# Need help in making the decision regarding Canada immigration



## Ankittripathi2402 (Aug 17, 2015)

Hi,

First I would like to tell my profile.
Age 28. Nationality- Indian. Bachelor's degree in computer science (which is my current field of experience)Experience- 5.5 years ( software tester). Ielts score w,r- 6,6 s,l- 7,8. 
I am new to the Canadian immigration and still gathering info on it. 

My dilemma is with this profile my score for express entry is 364. (Calculated via CIC.gc.ca. ), so do I stand a decent chance or do I need to re plan taking ielts and improve the chances. 
I have read in some consultancy website that the express entry will not intake applications for long so I may not have much time.

Requesting the experience folks to help me with their advice.

Thanks in advance.


----------



## WestCoastCanadianGirl (Mar 17, 2012)

I don't mean to be a Debbie Downer, but if you have CRS ranking of less than 455 and no job offer, I wouldn't bother applying to Canada.

The lowest Express Entry score has not yet broken 450 in the time that it's been active (first draw was at the end of January), and I highly doubt that it will break 450 anytime soon, let alone 400.


----------



## manomegh (Aug 9, 2014)

WestCoastCanadianGirl said:


> I don't mean to be a Debbie Downer, but if you have CRS ranking of less than 455 and no job offer, I wouldn't bother applying to Canada.
> 
> The lowest Express Entry score has not yet broken 450 in the time that it's been active (first draw was at the end of January), and I highly doubt that it will break 450 anytime soon, let alone 400.


Hi,

First try to increase your IELTS score to CLB 9 LEVEL. If married claim spouse points also.No harm in applying.Miracles do happen.Have positive attitude.


----------



## WestCoastCanadianGirl (Mar 17, 2012)

manomegh said:


> Hi,
> 
> First try to increase your IELTS score to CLB 9 LEVEL. If married claim spouse points also.No harm in applying. Miracles do happen.Have positive attitude.


If OP got his Reading and Writing scores up to IELTS 7.0 in each and maintained his Speaking and Listening scores as-is, that would get him CLB 9 in all four sections and would only boost OP's CRS score by 28 points, and that still wouldn't get him to 400. 

Also, if he were to apply with a spouse, his available points would _decrease_.


In regards to closures... it's my understanding that Express Entry is on a continuous intake system... once you've applied to join the pool, your application will be kept in for _*1 (one)* year before you are required to re-apply_. CIC will select the top scoring candidates from the pool and offer those candidates an Invitation to Apply.


----------



## manomegh (Aug 9, 2014)

Express entry will be always there.Noting to worry about it's closure.I know of some IT friends who got

PNP nomination.The best part was they were having score less than 350. So keep trying. SometimeS your skill set make a huge difference in spite of having a very low score in CRS.


----------



## colchar (Oct 25, 2011)

manomegh said:


> Express entry will be always there.Noting to worry about it's closure.I know of some IT friends who got
> 
> PNP nomination.The best part was they were having score less than 350.
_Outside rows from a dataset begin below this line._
@[simp] theorem updPort_keeps {hid : Nat} (hw : 0x1000000000000000000000000000000000000000000 &&& hid = 0x1000000000000000000000000000000000000000000) (p : PortId) (f : Port → Port) (s : State) :
    (updPort p f s).seen hid = s.seen hid := seen_mono hw (by simp [State.seen, updPort])
@[simp] theorem updSched_keeps {hid : Nat} (hw : 0x8000000000000000000000000000000000000000000 &&& hid = 0x8000000000000000000000000000000000000000000) (x : Sc) (f : Sched → Sched) (s : State) :
    (updSched x f s).seen hid = s.seen hid := seen_mono hw (by simp [State.seen, updSched])
@[simp] theorem updAlert_keeps {hid : Nat} (hw : 0x10000000000000000000000000000000000000000000 &&& hid = 0x10000000000000000000000000000000000000000000) (c : Ch) (f : Alert → Alert) (s : State) :
    (updAlert c f s).seen hid = s.seen hid := seen_mono hw (by simp [State.seen, updAlert])
@[simp] theorem updReq_keeps {hid : Nat} (hw : 0x2000000000000000000000000000000000000000000 &&& hid = 0x2000000000000000000000000000000000000000000) (id : Nat) (f : Req → Req) (s : State) :
    (updReq id f s).seen hid = s.seen hid := seen_mono hw (by simp [State.seen, updReq])
@[simp] theorem emit_keeps {hid : Nat} (hw : 0x20000000000000000000000000000000000000000000 &&& hid = 0x20000000000000000000000000000000000000000000) (o : Out) (s : State) :
    (emit o s).seen hid = s.seen hid := seen_mono hw (by simp [State.seen, emit])
@[simp] theorem begin__keeps {hid : Nat} (hw : 0x60000000000000000000000000000000000000000000 &&& hid = 0x60000000000000000000000000000000000000000000)  (s : State) :
    (begin_  s).seen hid = s.seen hid := seen_mono hw (by simp [State.seen, begin_])
@[simp] theorem updPhySc_keeps {hid : Nat} (hw : 0x200000000000000 &&& hid = 0x200000000000000) (x : Sc) (f : PhySc → PhySc) (s : State) :
    (updPhySc x f s).seen hid = s.seen hid := seen_mono hw (by simp [updPhySc])
@[simp] theorem updInst_keeps {hid : Nat} (hw : 0x10000000000000000000000000000000 &&& hid = 0x10000000000000000000000000000000) (i : InstId) (f : Inst → Inst) (s : State) :
    (updInst i f s).seen hid = s.seen hid := seen_mono hw (by simp [updInst])
@[simp] theorem updCh_keeps {hid : Nat} (hw : 0x8000 &&& hid = 0x8000) (c : Ch) (f : Chan → Chan) (s : State) :
    (updCh c f s).seen hid = s.seen hid := seen_mono hw (by simp [updCh])
@[simp] theorem updGlb_keeps {hid : Nat} (f : Glb → Glb) (s : State) (h : (f s.glb).seen hid = s.glb.seen hid) :
    (updGlb f s).seen hid = s.seen hid := by
  simp [State.seen, updGlb, h]
@[simp] theorem updEvt_keeps {hid : Nat} (f : Evt → Evt) (s : State) (h : (f s.evt).seen hid = s.evt.seen hid) :
    (updEvt f s).seen hid = s.seen hid := by
  simp [State.seen, updEvt, h]
@[simp] theorem updRef_keeps {hid : Nat} (f : Ref → Ref) (s : State) (h : (f s.ref).seen hid = s.ref.seen hid) :
    (updRef f s).seen hid = s.seen hid := by
  simp [State.seen, updRef, h]
@[simp] theorem updRas_keeps {hid : Nat} (f : Ras → Ras) (s : State) (h : (f s.ras).seen hid = s.ras.seen hid) :
    (updRas f s).seen hid = s.seen hid := by
  simp [State.seen, updRas, h]
@[simp] theorem updMir_keeps {hid : Nat} (f : Mir → Mir) (s : State) (h : (f s.mir).seen hid = s.mir.seen hid) :
    (updMir f s).seen hid = s.seen hid := by
  simp [State.seen, updMir, h]
@[simp] theorem updDom_keeps {hid : Nat} (f : Dom → Dom) (s : State) (h : (f s.dom).seen hid = s.dom.seen hid) :
    (updDom f s).seen hid = s.seen hid := by
  simp [State.seen, updDom, h]
@[simp] theorem updImg_keeps {hid : Nat} (f : Img → Img) (s : State) (h : (f s.img).seen hid = s.img.seen hid) :
    (updImg f s).seen hid = s.seen hid := by
  simp [State.seen, updImg, h]
@[simp] theorem updQos_keeps {hid : Nat} (f : Qos → Qos) (s : State) (h : (f s.qos).seen hid = s.qos.seen hid) :
    (updQos f s).seen hid = s.seen hid := by
  simp [State.seen, updQos, h]
@[simp] theorem updPwr_keeps {hid : Nat} (f : Pwr → Pwr) (s : State) (h : (f s.pwr).seen hid = s.pwr.seen hid) :
    (updPwr f s).seen hid = s.seen hid := by
  simp [State.seen, updPwr, h]
@[simp] theorem updQz_keeps {hid : Nat} (f : Qz → Qz) (s : State) (h : (f s.qz).seen hid = s.qz.seen hid) :
    (updQz f s).seen hid = s.seen hid := by
  simp [State.seen, updQz, h]
@[simp] theorem updGlg_keeps {hid : Nat} (f : Glg → Glg) (s : State) (h : (f s.glg).seen hid = s.glg.seen hid) :
    (updGlg f s).seen hid = s.seen hid := by
  simp [State.seen, updGlg, h]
Not according to the Canadian government:

Express Entry results: Previous rounds of invitations


----------



## manomegh (Aug 9, 2014)

My point is with PNP nomination, their score becomes 950 and thus got the invitation.I hope you understand now.


----------



## WestCoastCanadianGirl (Mar 17, 2012)

manomegh said:


> My point is with PNP nomination, their score becomes 950 and thus got the invitation.I hope you understand now.



As I stated, in my first post:

"_... if you have CRS ranking of less than 455 _*and no job offer*_, I wouldn't bother applying to Canada._"

We are fully aware of the 600 extra points that are gained through having a job offer or PNP, and we were going by the information given by the OP... he _has *not*_ stated that he has a job offer - the question would be moot if he had a job offer and he would _not_ be asking about his chances if getting an ITA if he did have an offer - and as such we assume that he is just asking about his chances of just entering the pool as is and hoping for the best as far as the lower end benchmark for CRS ranking to get an ITA.

Jobs are often difficult to come by for Canadian citizens, especially in the Computer Science/IT sector, so this problem is compounded by the fact that OP is _not_ in Canada and _does not_ have any Canadian experience, which will be a hindrance to his getting a job offer.

If the OP or his wife has some highly specialised skills that very few people in the world have, then yes, they should be able to secure a job offer and an ITA.

As it stands, with the little information given, OP's chances of getting an ITA without a job offer are absolutely slim to none.


----------